Johnny Acosta despeja las dudas acerca de su titularidad con el primer gol, que de paso evidenció una realidad: a los gringos no les daba miedo el Saprissa, les da miedo la afición tica.

Los pupilos de Klinsmann no pudieron con la presión y regalaban bolas, erraban con la salida y no hallaron un solo pase correcto en los primeros quince minutos. Al 9'' Celso les metió el dedo en la herida -como el incrédulo Tomás, como convenciéndose de que estábamos jugando mejor- y otro cabezazo dejó la bola al fondo del arco.

La marca empieza en la línea de cuatro que hacen Bryan, Celso, Yelstin y Bolaños. Aunque son claramente dos ofensivos y dos defensivos, Pinto mandó a todos a correr por igual.
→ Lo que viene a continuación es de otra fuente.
/-- R149, R128: the ring emptied, with its damage marks. -/
def emptyRing (c : Irc) : Irc :=
  { c with ring := [], ringPlace := 0, marks := { c.marks with ring := [] } }

/-- R137: assigns the next log sequence; past the last, the log is emptied and 1 assigned. -/
def assignLog (c : Irc) : Irc :=
  if c.lastLog < 4294967295 then { c with lastLog := c.lastLog + 1 }
  else { emptyLog c with lastLog := 1 }

/-- R187: a notice is placed, or dropped with the overflow flag set. -/
def placeNotice (e : LogEntry) (s : State) : State :=
  if waitingOf .notice s.hlp < 8 then
    placeRecord ⟨.notice, 0x40, 0, eventBytes e false false⟩ s
  else s.onHlp fun h => { h with overflow := true }

/-- R186: the kind is latched, and a notice placed if the notice mask holds the kind. -/
def latchEvent (e : LogEntry) (s : State) : State :=
  let s := s.onHlp fun h => { h with latched := h.latched ||| e.kind.bit }
  if e.kind.mem s.hlp.noticeMask then placeNotice e s else s

/-- An event handed to the log and to the EVU, before any trigger (R137, R186). -/
def raiseBase (k : EventKind) (subject : Subject) (v1 v2 : Option Int) (s : State) : State :=
  let c := assignLog s.irc
  let e : LogEntry := ⟨c.lastLog, c.timeTag, k, subject, v1, v2, false⟩
  latchEvent e
    ((s.onIrc fun _ => c).onRma fun m => { m with logBuf := joinLogBuffer e m.logBuf })

/-- An attention-masked kind is latched (R186). -/
def attention (h : Hlp) : Bool := h.latched &&& h.attentionMask != 0

/-- The attention output (R186): asserted while an attention-masked kind is latched, and released during
reset and without supply. -/
def attentionOutput (s : State) : Bool := s.sys.phase == .live && attention s.hlp

/-! ## Incident slots (R141 to R146) -/

/-- The first slot, in the order of numbers, that meets a condition. -/
def findSlot (p : Slot → Bool) (t : PerSlot Slot) : Option SlotId :=
  SlotId.all.find? fun k => p (t.get k)

/-- Whether a slot is CAPTURING. -/
def Slot.isCapturing : Slot → Bool
  | .capturing _ => true
  | _ => false

/-- Whether a slot is FREE. -/
def Slot.isFree : Slot → Bool
  | .free => true
  | _ => false

/-- The CAPTURING slot, at most one (R142), with its record. -/
def capturing (c : Irc) : Option (SlotId × Incident) :=
  match findSlot Slot.isCapturing c.slots with
  | some k =>
    match c.slots.get k with
    | .capturing i => some (k, i)
    | _ => none
  | none => none

/-- A slot's content replaced. -/
def Irc.setSlot (k : SlotId) (x : Slot) (c : Irc) : Irc := { c with slots := c.slots.set k x }

/-- R142: how far an incident number lies back from the last one, through the wrap. -/
def ageOf (last number : Nat) : Nat := (last + 4294967295 - number) % 4294967295

/-- R142: the FROZEN unprotected slot whose incident was opened earliest. -/
def oldestUnprotected (c : Irc) : Option SlotId :=
  let cand : List (SlotId × Nat) := SlotId.all.filterMap fun k =>
    match c.slots.get k with
    | .frozen false i => some (k, ageOf c.lastIncident i.number)
    | _ => none
  (cand.find? fun x => cand.all fun y => y.2 ≤ x.2).map (·.1)

/-- R142: the slot to open an incident in. -/
def chooseSlot (c : Irc) : Option SlotId :=
  match findSlot Slot.isFree c.slots with
  | some k => some k
  | none => oldestUnprotected c

/-- The first number of a ring entry. -/
def RingEntry.first : RingEntry → Nat
  | .snapshot n => n.number
  | .gap a _ => a

/-- The last number of a ring entry. -/
def RingEntry.last : RingEntry → Nat
  | .snapshot n => n.number
  | .gap _ b => b

/-- Whether a GAP of the ring covers the number. -/
def gapCovers (ring : List RingEntry) (n : Int) : Bool :=
  ring.any fun e =>
    match e with
    | .gap a b => (a : Int) ≤ n && n ≤ b
    | _ => false

/-- The number is below the oldest entry of a ring that is not empty. -/
def belowOldest (ring : List RingEntry) (n : Int) : Bool :=
  match ring with
  | [] => false
  | e :: _ => n < e.first

/-- The number of a snapshot that waits to be written, or of one lost that no GAP tells of yet. -/
def unwritten (m : Rma) (n : Int) : Bool :=
  (m.capture.any fun x => (x.number : Int) == n)
    || (match m.gap with | some (a, b) => (a : Int) ≤ n && n ≤ b | none => false)

/-- R143, R156: a number that a copy can no longer find. -/
def lostFromRing (ring : List RingEntry) (n : Int) : Bool := belowOldest ring n || gapCovers ring n

/-- R143: which pre-part positions are MISSING at the opening. -/
def missingAtOpening (c : Irc) (m : Rma) (n : Int) : Bool :=
  n < 1 || lostFromRing c.ring n || (c.ring.isEmpty && !unwritten m n)

/-- The positions from one number on: PENDING, or MISSING where the condition holds. -/
def openPositions (missing : Int → Bool) : Nat → Int → List Position
  | 0, _ => []
  | k + 1, n => (if missing n then .missing else .pending) :: openPositions missing k (n + 1)

/-- The number of a window's first position (R143). -/
def Incident.firstNumber (i : Incident) : Int := (i.triggerSnap : Int) - i.pre + 1

/-- The PENDING positions that meet a condition become MISSING. -/
def loseFrom (p : Int → Bool) : Int → List Position → List Position
  | _, [] => []
  | n, .pending :: rest => (if p n then .missing else .pending) :: loseFrom p (n + 1) rest
  | n, x :: rest => x :: loseFrom p (n + 1) rest

/-- Whether any position is PENDING. -/
def anyPending (l : List Position) : Bool := l.any (· == .pending)

/-- R141. -/
def missingCount (i : Incident) : Nat := i.positions.countP (· == .missing)

/-- Whether a position is COPIED. -/
def Position.isCopied : Position → Bool
  | .copied _ => true
  | _ => false

/-- R141. -/
def copiedCount (i : Incident) : Nat := i.positions.countP Position.isCopied

/-- R145: a CAPTURING slot without a PENDING position freezes. -/
def freezeIfDone (s : State) : State :=
  match capturing s.irc with
  | some (k, i) =>
    if anyPending i.positions then s
    else
      let s := s.onIrc (Irc.setSlot k (.frozen false i))
      if missingCount i = 0 then
        raiseBase .incidentFrozen (.incidentSlot k) (some i.number) (some (copiedCount i)) s
      else
        raiseBase .incidentIncomplete (.incidentSlot k) (some i.number) (some (missingCount i)) s
  | none => s

/-- The PENDING positions of the CAPTURING slot that meet a condition are resolved MISSING (R146,
R154 to R156), and the slot freezes if none is left. -/
def cutWindow (p : Int → Bool) (s : State) : State :=
  match capturing s.irc with
  | some (k, i) =>
    freezeIfDone (s.onIrc (Irc.setSlot k
      (.capturing { i with positions := loseFrom p i.firstNumber i.positions })))
  | none => s

/-- R156: positions whose snapshots have been overwritten, or are covered by a GAP, are MISSING. -/
def resolveLost (s : State) : State := cutWindow (lostFromRing s.irc.ring) s

/-- R144. -/
def addSecondary (k : EventKind) (seq : Nat) (i : Incident) : Incident :=
  if i.secondary.length < 8 then { i with secondary := i.secondary ++ [(k, seq)] }
  else { i with further := satInc i.further }

/-- R142: the next incident number. -/
def nextIncident (last : Nat) : Nat := if last < 4294967295 then last + 1 else 1

/-- R142: the record of a chosen slot that held one is discarded. -/
def discardRecord (k : SlotId) (s : State) : State :=
  match s.irc.slots.get k with
  | .frozen _ i =>
    raiseBase .incidentReplaced (.incidentSlot k) (some i.number) none
      ((s.onIrc (Irc.setSlot k .free)).onRma fun m =>
        { m with slotCursors := m.slotCursors.set k none })
  | _ => s

/-- The record of an incident as it is opened (R142, R143); with the link IDLE every post-part
position is MISSING at once (R146). -/
def openedIncident (k : EventKind) (seq time : Nat) (s : State) : Incident :=
  let r := s.pst.active.recorder
  let snap := s.irc.lastSnap
  { number := nextIncident s.irc.lastIncident
    triggerKind := k
    triggerSeq := seq
    triggerTime := time
    triggerSnap := snap
    secondary := []
    further := 0
    pre := r.preCount
    post := r.postCount
    positions :=
      openPositions (missingAtOpening s.irc s.rma) r.preCount ((snap : Int) - r.preCount + 1)
        ++ openPositions (fun _ => s.nlc.link == .idle) r.postCount ((snap : Int) + 1) }

/-- R142: an incident is opened, or lost. -/
def openIncident (k : EventKind) (seq time : Nat) (s : State) : State :=
  match chooseSlot s.irc with
  | none => raiseBase .incidentLost .absent (some k.code) (some seq) s
  | some slot =>
    let s := discardRecord slot s
    let i := openedIncident k seq time s
    let s := s.onIrc fun c => { c.setSlot slot (.capturing i) with lastIncident := i.number }
    freezeIfDone (raiseBase .incidentOpen (.incidentSlot slot) (some i.number) (some k.code) s)

/-- R140: what the IRC does with a trigger. -/
def takeTrigger (k : EventKind) (seq time : Nat) (s : State) : State :=
  match capturing s.irc with
  | some (slot, i) => s.onIrc (Irc.setSlot slot (.capturing (addSecondary k seq i)))
  | none => openIncident k seq time s

/-- R140. -/
def isTrigger (k : EventKind) (s : State) : Bool :=
  k.mem s.pst.active.recorder.triggers && !k.ofIncident

/-- Raising an event: its log entry and its latching, then its trigger (R137, R140, R186). -/
def raiseEvent (k : EventKind) (subject : Subject) (v1 v2 : Option Int) (s : State) : State :=
  let s := raiseBase k subject v1 v2 s
  if isTrigger k s then takeTrigger k s.irc.lastLog s.irc.timeTag s else s

/-! ## Admission of requests (R183, R184) -/

/-- How the execution of a request ends: with a reply, waiting, or with the reply of RESET. -/
inductive Answer where
  | reply (payload : List Byte)
  | resetReply (payload : List Byte)
  | wait (w : WaitFor)
  deriving DecidableEq, Repr

/-- A reply of the result code alone. -/
def codeOnly (r : Result) : Answer := .reply [r.code]

/-- A request that passes admission is executed; its reply is placed, or it waits (R184). -/
def execute (kind tag : Byte) (body : State → State × Answer) (s : State) : State :=
  match body s with
  | (s, .reply p) => placeReply kind tag p s
  | (s, .resetReply p) =>
    placeRecord ⟨.resetReply, kind, tag, p⟩ (s.onSys fun y => { y with resetAsked := true })
  | (s, .wait w) => s.onHlp fun h => { h with requests := h.requests ++ [⟨tag, w⟩] }

/-- R183: what admission does with a complete record. -/
inductive Admission where
  | ignored
  | discarded
  | refused (r : Result)
  | admitted
  deriving DecidableEq, Repr

/-- R183, in its order; a request after an accepted RESET is discarded without reply (R180). -/
def admission (known lengthOk : Bool) (s : State) : Admission :=
  if s.sys.resetAsked then .ignored
  else if 8 ≤ placesUsed s.hlp then .discarded
  else if 4 ≤ s.hlp.requests.length then .refused .queueFull
  else if !known then .refused .unknown
  else if !lengthOk then .refused .length
  else .admitted

/-- A complete request record, judged for admission and executed (R183, R184). -/
def request (kind tag : Byte) (known lengthOk : Bool) (body : State → State × Answer) (s : State) :
    State :=
  match admission known lengthOk s with
  | .ignored => s
  | .discarded => s.onHlp fun h => { h with overrunErrors := satInc h.overrunErrors }
  | .refused r => placeReply kind tag [r.code] s
  | .admitted => execute kind tag body s

/-! ## Entry places and damage marks (R132, R157) -/

/-- Adds a place to a rising list without duplicates. -/
def insertPlace (p : Nat) : List Nat → List Nat
  | [] => [p]
  | x :: rest => if p < x then p :: x :: rest else if p = x then x :: rest else x :: insertPlace p rest

/-- Adds several places. -/
def insertPlaces (ps l : List Nat) : List Nat := ps.foldl (fun l p => insertPlace p l) l

/-- Takes a place out. -/
def clearPlace (p : Nat) (l : List Nat) : List Nat := l.filter (· != p)

/-- Marks places of a region: 2048 in the ring, 1024 in the log and in each slot (R132). -/
def markPlaces (r : Region) (ps : List Nat) (m : Marks) : Marks :=
  match r with
  | .ring => { m with ring := insertPlaces (ps.filter (· < 2048)) m.ring }
  | .log => { m with log := insertPlaces (ps.filter (· < 1024)) m.log }
  | .slot k => { m with slots := m.slots.set k (insertPlaces (ps.filter (· < 1024)) (m.slots.get k)) }
  | .directory | .spare => m

/-- The entry place of the ring's entry `i`, counted from the oldest. -/
def ringPlaceOf (c : Irc) (i : Nat) : Nat := (c.ringPlace + i) % max 1 c.ringCapacity

/-- The entry place of the log's entry `i`, counted from the oldest. -/
def logPlaceOf (c : Irc) (i : Nat) : Nat := (c.logPlace + i) % 1024

/-- The subject of MEMORY_FAULT and SCRUB_CORRECTED: the incident slot for a slot region (R157). -/
def regionSubject : Region → Subject
  | .slot k => .incidentSlot k
  | _ => .absent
Campbell queda arriba a pelear las bolas y esos cinco hombres, junto con los laterales Oviedo y Gamboa, se mueven mecánicamente para defender y atacar por igual. No es un planteamiento defensivo, es un cuadro ordenado. La consigna no es quitar la bola a Donovan y Cía cuando ellos pasen su medio campo, es que los gringos jamás lleguen ahí.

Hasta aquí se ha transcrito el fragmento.